WHAT TO PRODUCE >> Keep every line of the data below that has the string "evalFade" and present those lines.

..........

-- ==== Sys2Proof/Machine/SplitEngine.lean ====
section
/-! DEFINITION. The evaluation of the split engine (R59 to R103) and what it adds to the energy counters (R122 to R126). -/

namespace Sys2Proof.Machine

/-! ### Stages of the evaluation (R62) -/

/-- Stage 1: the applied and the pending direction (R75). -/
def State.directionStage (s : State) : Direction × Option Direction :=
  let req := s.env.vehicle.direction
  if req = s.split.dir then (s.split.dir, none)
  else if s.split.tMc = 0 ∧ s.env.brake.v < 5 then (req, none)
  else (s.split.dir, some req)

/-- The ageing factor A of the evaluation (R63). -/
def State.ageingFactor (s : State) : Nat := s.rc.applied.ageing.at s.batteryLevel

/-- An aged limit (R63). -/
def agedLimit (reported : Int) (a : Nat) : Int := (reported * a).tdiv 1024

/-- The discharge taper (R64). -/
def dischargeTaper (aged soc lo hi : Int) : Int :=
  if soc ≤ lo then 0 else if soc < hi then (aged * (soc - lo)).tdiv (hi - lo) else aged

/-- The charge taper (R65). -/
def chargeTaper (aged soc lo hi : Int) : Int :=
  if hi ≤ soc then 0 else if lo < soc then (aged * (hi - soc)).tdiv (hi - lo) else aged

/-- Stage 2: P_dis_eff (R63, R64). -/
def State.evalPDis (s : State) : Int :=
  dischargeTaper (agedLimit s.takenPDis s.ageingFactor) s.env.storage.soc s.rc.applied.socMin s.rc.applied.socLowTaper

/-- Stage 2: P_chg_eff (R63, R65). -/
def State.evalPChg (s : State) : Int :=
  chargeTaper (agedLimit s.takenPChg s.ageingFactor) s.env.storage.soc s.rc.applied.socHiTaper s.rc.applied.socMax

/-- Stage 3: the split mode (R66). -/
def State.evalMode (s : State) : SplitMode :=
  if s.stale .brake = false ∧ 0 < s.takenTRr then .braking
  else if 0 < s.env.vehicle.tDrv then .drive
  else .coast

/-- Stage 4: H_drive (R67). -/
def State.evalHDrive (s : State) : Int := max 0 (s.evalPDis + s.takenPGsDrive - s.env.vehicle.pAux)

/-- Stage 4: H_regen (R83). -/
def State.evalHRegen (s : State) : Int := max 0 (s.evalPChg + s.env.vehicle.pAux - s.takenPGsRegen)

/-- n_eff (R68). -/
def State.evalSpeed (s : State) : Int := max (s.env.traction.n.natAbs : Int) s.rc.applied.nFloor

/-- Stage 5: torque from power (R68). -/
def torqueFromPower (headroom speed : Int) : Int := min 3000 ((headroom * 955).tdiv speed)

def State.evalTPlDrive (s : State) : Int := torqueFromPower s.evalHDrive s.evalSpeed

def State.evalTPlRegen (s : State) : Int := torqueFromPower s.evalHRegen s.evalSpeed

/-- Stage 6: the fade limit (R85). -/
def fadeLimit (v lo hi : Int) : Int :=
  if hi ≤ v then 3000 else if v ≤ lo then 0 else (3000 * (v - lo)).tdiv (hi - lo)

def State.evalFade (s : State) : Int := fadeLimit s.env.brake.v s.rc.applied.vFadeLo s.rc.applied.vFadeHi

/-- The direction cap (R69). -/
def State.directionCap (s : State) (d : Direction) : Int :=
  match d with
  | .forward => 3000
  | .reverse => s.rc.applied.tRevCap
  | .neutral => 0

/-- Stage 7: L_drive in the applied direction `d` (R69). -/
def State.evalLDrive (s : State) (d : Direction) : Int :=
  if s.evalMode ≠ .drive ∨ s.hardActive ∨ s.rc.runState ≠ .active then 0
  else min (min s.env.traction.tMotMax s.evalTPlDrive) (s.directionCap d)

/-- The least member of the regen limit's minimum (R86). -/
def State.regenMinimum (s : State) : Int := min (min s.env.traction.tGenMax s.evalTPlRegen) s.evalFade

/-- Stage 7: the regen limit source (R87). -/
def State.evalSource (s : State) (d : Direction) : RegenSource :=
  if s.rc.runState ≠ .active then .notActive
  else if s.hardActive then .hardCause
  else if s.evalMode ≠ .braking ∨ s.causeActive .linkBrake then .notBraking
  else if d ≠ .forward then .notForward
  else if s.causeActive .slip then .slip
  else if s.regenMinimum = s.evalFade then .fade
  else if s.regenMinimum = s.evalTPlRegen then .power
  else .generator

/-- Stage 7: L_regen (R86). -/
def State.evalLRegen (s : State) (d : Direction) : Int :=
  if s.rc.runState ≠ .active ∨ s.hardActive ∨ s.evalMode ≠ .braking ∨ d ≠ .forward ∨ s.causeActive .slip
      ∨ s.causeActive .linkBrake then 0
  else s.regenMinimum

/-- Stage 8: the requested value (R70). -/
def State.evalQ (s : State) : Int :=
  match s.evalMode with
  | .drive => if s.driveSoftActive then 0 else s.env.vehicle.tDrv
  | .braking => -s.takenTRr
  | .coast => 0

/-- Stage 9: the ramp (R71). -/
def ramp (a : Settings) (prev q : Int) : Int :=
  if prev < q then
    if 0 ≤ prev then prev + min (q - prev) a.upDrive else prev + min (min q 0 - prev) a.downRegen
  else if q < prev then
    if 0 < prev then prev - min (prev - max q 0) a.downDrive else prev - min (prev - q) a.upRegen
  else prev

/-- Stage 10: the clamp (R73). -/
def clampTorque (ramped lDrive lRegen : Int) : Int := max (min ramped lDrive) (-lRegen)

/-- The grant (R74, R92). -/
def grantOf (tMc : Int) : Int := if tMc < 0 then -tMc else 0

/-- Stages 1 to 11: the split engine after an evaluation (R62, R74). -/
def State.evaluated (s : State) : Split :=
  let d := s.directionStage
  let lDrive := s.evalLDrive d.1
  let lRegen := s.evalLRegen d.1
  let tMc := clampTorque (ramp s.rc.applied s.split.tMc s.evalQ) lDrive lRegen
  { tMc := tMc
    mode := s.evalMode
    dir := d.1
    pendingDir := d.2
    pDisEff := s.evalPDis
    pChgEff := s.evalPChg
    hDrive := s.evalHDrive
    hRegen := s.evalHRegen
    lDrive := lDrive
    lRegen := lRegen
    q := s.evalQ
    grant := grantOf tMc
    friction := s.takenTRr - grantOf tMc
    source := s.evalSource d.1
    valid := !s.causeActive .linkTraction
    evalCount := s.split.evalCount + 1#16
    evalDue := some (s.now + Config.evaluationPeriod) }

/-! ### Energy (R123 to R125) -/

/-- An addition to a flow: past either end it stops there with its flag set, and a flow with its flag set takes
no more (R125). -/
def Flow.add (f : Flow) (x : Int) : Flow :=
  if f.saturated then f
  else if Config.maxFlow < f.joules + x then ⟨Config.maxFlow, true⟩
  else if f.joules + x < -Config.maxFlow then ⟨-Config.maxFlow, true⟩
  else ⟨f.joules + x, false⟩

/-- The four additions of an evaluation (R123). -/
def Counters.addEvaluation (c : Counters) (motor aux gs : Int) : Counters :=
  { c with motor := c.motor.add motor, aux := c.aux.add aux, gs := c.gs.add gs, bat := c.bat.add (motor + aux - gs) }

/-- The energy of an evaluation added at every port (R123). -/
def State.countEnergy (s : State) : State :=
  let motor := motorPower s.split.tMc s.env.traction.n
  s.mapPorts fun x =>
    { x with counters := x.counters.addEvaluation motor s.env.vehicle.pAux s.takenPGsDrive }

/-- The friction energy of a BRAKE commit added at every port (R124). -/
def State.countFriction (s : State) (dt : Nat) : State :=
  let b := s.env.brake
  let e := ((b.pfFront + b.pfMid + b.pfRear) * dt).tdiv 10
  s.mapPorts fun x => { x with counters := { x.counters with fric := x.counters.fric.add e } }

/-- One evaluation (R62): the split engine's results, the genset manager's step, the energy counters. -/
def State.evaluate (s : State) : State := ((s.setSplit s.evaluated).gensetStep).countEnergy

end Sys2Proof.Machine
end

..........

RESPONSE TO THIS TASK >>
def State.evalFade (s : State) : Int := fadeLimit s.env.brake.v s.rc.applied.vFadeLo s.rc.applied.vFadeHi
def State.regenMinimum (s : State) : Int := min (min s.env.traction.tGenMax s.evalTPlRegen) s.evalFade
  else if s.regenMinimum = s.evalFade then .fade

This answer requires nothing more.